To set up Redpanda, create a docker-compose.yml file in a server that can be accessed over the internet. This ensures that the Redpanda broker can communicate with your deployed Databricks instance:

version: "3.7"
services:
  redpanda:
    command:
      - redpanda
      - start
      - --smp
      - "1"
      - --reserve-memory
      - 0M
      - --overprovisioned
      - --node-id
      - "0"
      - --kafka-addr
      - PLAINTEXT://0.0.0.0:29092,OUTSIDE://0.0.0.0:9092
      - --advertise-kafka-addr
      - PLAINTEXT://redpanda:29092,OUTSIDE://localhost:9092
    image: docker.vectorized.io/vectorized/redpanda:latest
    container_name: redpanda-1
    ports:
      - 9092:9092
      - 29092:29092
      - 8081:8081

Start the Redpanda container by changing directories to the directory containing the docker-compose.yml file and execute the following command:

docker compose up -d

This operation will pull the Redpanda Docker image and start Redpanda on port 9092. Ensure your virtual machine instance has a static public IP address and that port 9092 is public.
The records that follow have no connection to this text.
/-- PRODUCED advances at a time; a queue that Jersey consumes keeps the stamp of every entry not yet taken (R456).
[DEDUCED: log 54] -/
def Queue.advance (q : Queue) (value : BitVec 32) (now : Nat) : Queue :=
  let waiting := (value - q.consumed).toNat
  { q with produced := value,
           stamps := if q.kind = 3 && q.consumer = 2 then
               (q.stamps ++ List.replicate (waiting - q.stamps.length) now).take waiting else [] }

/-- A queue's record replaced. -/
def Chip.setQueue (c : Chip) (n : Nat) (q : Queue) : Chip := { c with qmg := { c.qmg with queues := c.qmg.queues.put n q } }

/-- A record or message is dropped: QMG_LOST_CNT, QMG_STATUS.LOST and the queue-manager event (R292). -/
def Chip.lose (c : Chip) : Chip := ((c.count R.QMG_LOST_CNT).latch R.QMG_STATUS_LOST).raise 2

/-- A drop charged to a queue: its LOST count and OVERFLOW as well (R292, R295). -/
def Chip.loseFor (c : Chip) (n : Nat) : Chip :=
  let c := match c.qmg.queues.get? n with
    | some q => c.setQueue n { q with lost := min (q.lost + 1) 65535, overflow := true }
    | none => c
  c.lose

/-- An interrupt of a queue that covers every record written so far (R294). -/
def Chip.queueInterrupt (c : Chip) (n : Nat) : Chip :=
  match c.qmg.queues.get? n with
  | some q =>
    let c := c.setQueue n { q with uncovered := 0 }
    if q.vector = 0 then c else c.sendVector q.vector
  | none => c

/-- An entry is written into the next slot of a queue's ring: PRODUCED advances, and a queue the host consumes counts it
for coalescing (R291, R294). A slot that is write-protected loses the entry (R292). -/
def Chip.ringWrite (c : Chip) (n : Nat) (q : Queue) (entry : Nat) (irq : Bool) : Chip :=
  let size := q.entrySize
  let phaseBit := if q.kind = 2 then 63 else 511
  let hostSide := q.kind = 2 || (q.kind = 3 && q.consumer = 0)
  let v := if hostSide then setBits entry phaseBit 1 (q.phase q.produced) else entry
  let r := c.muslinWrite .plain (devOffset (q.slot q.produced)) (leBytes size v)
  if r.2 != 0 then r.1.loseFor n
  else
    let unc := if hostSide then q.uncovered + 1 else 0
    let q' := { q.advance (q.produced + 1) c.now with
                uncovered := unc, firstUncovered := if q.uncovered = 0 then c.now else q.firstUncovered }
    let c := r.1.setQueue n q'
    if hostSide && (irq || (q.coalCount != 0 && decide (q.coalCount ≤ unc))) then c.queueInterrupt n else c

/-- Records of a queue in the spill area. -/
def Chip.spilled (c : Chip) (n : Nat) : Nat := (c.qmg.spill.filter (fun r => r.queue == n)).length

/-- The spill area replaced, with its level and its full bit (R299). [DESIGN CHOICE: log 55] -/
def Chip.setSpill (c : Chip) (s : List SpillRec) : Chip :=
  let c := { c with qmg := { c.qmg with spill := s } }
  (c.wr R.QMG_SPILL_LEVEL_LEVEL s.length).wr R.QMG_STATUS_SPILL_FULL (b2n (decide (4096 ≤ s.length)))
Refer to the following guides to add a public IP address and port on your virtual machine instance:

Setting up Databricks

To get started, create a Databricks account (Your account is free for a 14-day trial period). After filling in your account details, you'll be redirected to choose a cloud provider. Go ahead with your preferred cloud provider, choosing the appropriate setup instructions from the list below:

After a successful setup, you should land on a dashboard with links to various aspects of Databricks.

Your first task is to create a Databricks cluster. A cluster is a set of computational resources and configurations that lets you run data science and engineering workloads. In this case, you’ll be running a data engineering workload to stream data from a Redpanda topic to a CSV file within Databricks.
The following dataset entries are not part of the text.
/-- The SCB at a Muslin offset. -/
def Chip.scbAt (c : Chip) (off : Nat) : Scb :=
  let r := c.peekNat off 64
  { off := off, raw := r,
    pin := ⟨bits r 0 16, bits r 16 1, bits r 17 4, bits r 21 4, bits r 25 3, bits r 28 3, 0⟩,
    nrows := bits r 32 9, headCols := 32 <<< bits r 41 2, heads := bits r 43 3 + 1, perRow := r.testBit 46,
    fmt := bits r 47 4, torn := r.testBit 52, steps := bits r 64 64, lastReset := bits r 128 64, records := bits r 192 32 }

/-- The stream's width in columns. -/
def Scb.width (s : Scb) : Nat := s.heads * s.headCols

/-- Whether R177 accepts the block. -/
def Scb.ok (s : Scb) : Bool :=
  (s.fmt == 0xA || s.fmt == 0xB) && decide (1 ≤ s.nrows) && decide (s.nrows ≤ 384) &&
  decide (s.pin.bandFirst ≤ s.pin.bandLast) && decide (s.pin.groupFirst ≤ s.pin.groupLast) &&
  s.pin.bandLast - s.pin.bandFirst + 1 == ceilDiv s.nrows 24 && s.width == s.pin.width

/-- Physical row of row `n`, base column of column `d` of a stream. -/
def Scb.row (s : Scb) (n : Nat) : Nat := 24 * s.pin.bandFirst + n
def Scb.col (s : Scb) (d : Nat) : Nat := 32 * s.pin.groupFirst + d

/-- TORN of an SCB set or cleared (R188, R190), with the status of the write. -/
def Chip.setTorn (c : Chip) (off : Nat) (v : Bool) : Chip × Nat :=
  c.devWrite (off + 6) (leBytes 1 (setBits (c.peekNat (off + 6) 1) 4 1 (b2n v)))

/-- An operation stops partway in a stream's record: TORN is set, and the operation ends (R190). -/
def Chip.tornAt (c : Chip) (off : Nat) (o : OpRun) (st : Nat) : Chip × OpRun := ((c.setTorn off true).1, o.ends st)

/-- The state of a stream is set anew: TORN clears; where the operation met a status, it stopped partway (R190, R193, R195). -/
def Chip.streamWhole (c : Chip) (off : Nat) (o : OpRun) (st : Nat) : Chip × OpRun :=
  if st != St.OK then c.tornAt off o st
  else
    let w := c.setTorn off false
    (w.1, if w.2 = 0 then o else o.ends w.2)

/-! ## SCAN (R179 to R190) -/

/-- A SCAN record (R182). -/
structure ScanRec where
  scb : Nat
  len : Nat
  outEn : Bool
  row : Nat
  col : Nat
  decay : Nat
  out : Nat
  reset : Nat
  resetEn : Bool
  rowStride : Nat
  colStride : Nat
  decayStride : Nat
  outStride : Nat
  deriving DecidableEq, Repr

/-- The record's 64 bytes read as fields. -/
def scanRec (r : Nat) : ScanRec :=
  { scb := 64 * bits r 0 22, len := bits r 22 9, outEn := r.testBit 31, row := 64 * bits r 32 22, col := 64 * bits r 54 22,
    decay := 64 * bits r 76 22, out := 64 * bits r 98 22, reset := 64 * bits r 120 22, resetEn := r.testBit 142,
    rowStride := 64 * bits r 144 16, colStride := 64 * bits r 160 16, decayStride := 64 * bits r 176 16,
    outStride := 64 * bits r 192 16 }

/-- The record array of a SCAN (R181). -/
def scanArray (d : Nat) : Nat × Nat := (64 * bits d 256 22, bits d 278 8)

/-- The relocation a descriptor carries above its 512 bits (R573): the area's offset and size, and where it moves to. -/
def relocOf (d : Nat) : Nat × Nat × Nat := (bits d 512 32, bits d 544 32, bits d 576 32)

/-- An offset under a relocation: one within the area moves with it. -/
def relocate (d a : Nat) : Nat :=
  let r := relocOf d
  if r.1 ≤ a ∧ a < r.1 + r.2.1 then a - r.1 + r.2.2 else a

/-- Record `k` of a SCAN, as memory holds it, and under the relocation of R573. -/
def Chip.scanRecRaw (c : Chip) (d k : Nat) : ScanRec := scanRec (c.peekNat ((scanArray d).1 + 64 * k) 64)
def Chip.scanRecAt (c : Chip) (d k : Nat) : ScanRec :=
  let r := c.scanRecRaw d k
  { r with scb := relocate d r.scb, row := relocate d r.row, col := relocate d r.col, decay := relocate d r.decay,
           out := relocate d r.out, reset := relocate d r.reset }

/-- The ranges of one record: row operands, x, decay, output, reset bitmap (R182, R183). -/
def ScanRec.rowRange (r : ScanRec) (d : Nat) (s : Scb) : Strided :=
  ⟨r.row, r.rowStride, r.len, packedBytes (wA d) (2 * s.heads * s.nrows)⟩
def ScanRec.colRange (r : ScanRec) (d : Nat) (s : Scb) : Strided := ⟨r.col, r.colStride, r.len, packedBytes (wB d) s.width⟩
def ScanRec.decayRange (r : ScanRec) (d : Nat) (s : Scb) : Strided :=
  ⟨r.decay, r.decayStride, r.len, packedBytes (wC d) (if s.perRow then s.heads * s.nrows else s.width)⟩
def ScanRec.outRange (r : ScanRec) (d : Nat) (s : Scb) : Strided :=
  ⟨r.out, r.outStride, if r.outEn then r.len else 0, packedBytes (wO d) s.width⟩
def ScanRec.resetRange (r : ScanRec) : Strided := ⟨r.reset, 0, if r.resetEn then 1 else 0, ceilDiv r.len 8⟩

/-- The format check of a SCAN (R180, R49). -/
def scanFormatsOk (d : Nat) : Bool :=
  let f := fun b (l : List Nat) => !fmtMx b && l.contains (fmtCode b)
  f (Desc.fmtA d) [0x8, 0x9, 0xA, 0xB] && f (Desc.fmtB d) [0x8, 0x9, 0xA, 0xB] && f (Desc.fmtC d) [0xA, 0xB, 0xC] &&
  f (Desc.fmtOut d) [0x5, 0x6, 0x7, 0x8, 0x9, 0xA, 0xB, 0xC] && Desc.rnd d != 3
On the dashboard, click on the Create button at the top left to create a new cluster. By clicking on Cluster, you’ll be taken to a page to configure your cluster’s properties. Choose a name for your cluster and leave the other fields unchanged; then, click on Create Cluster.

You’ll be using a Databricks notebook to carry out all the tasks in this tutorial. A Databricks notebook is an interface that can contain runnable code, documentation, and visualization, similar to a Jupyter notebook. This notebook will serve as the scratchpad for running your commands.
Again, click on the Create button at the top left of your dashboard and this time select the option to create a new Notebook. Choose a descriptive name like redpanda-kconnect-scratchpad and set Scala as the default language.

Setting up streaming in Databricks

After setting up your first notebook, paste the content below in the notebook’s first cell:

import org.apache.spark.sql.functions.{get_json_object, json_tuple}

var streamingInputDF =
  spark.readStream
    .format("kafka")
    .option("kafka.bootstrap.servers", "SERVER_IP:9092")
    .option("subscribe", "csv_input")
    .option("startingOffsets", "latest")
    .option("minPartitions", "10")
    .option("failOnDataLoss", "true")
    .load()
    .select($"value".cast("string"))
    .as[(String)]

The code snippet above creates a streaming data frame assigned to the variable streamingInputDF. This data frame subscribes to the topic of interest, csv_input, in the Redpanda cluster. The cluster is identified by the server IP and port. The port in this case is 9092, the same port that Kafka exposes.

Replace SERVER_IP with the deployed IP address of your server. After setting the SERVER_IP, run the cell to initialize the configuration. You should get an output similar to the one below:

streamingInputDF:org.apache.spark.sql.Dataset[String] = [value: string]
import org.apache.spark.sql.functions.{get_json_object, json_tuple}
streamingInputDF: org.apache.spark.sql.Dataset[String] = [value: string]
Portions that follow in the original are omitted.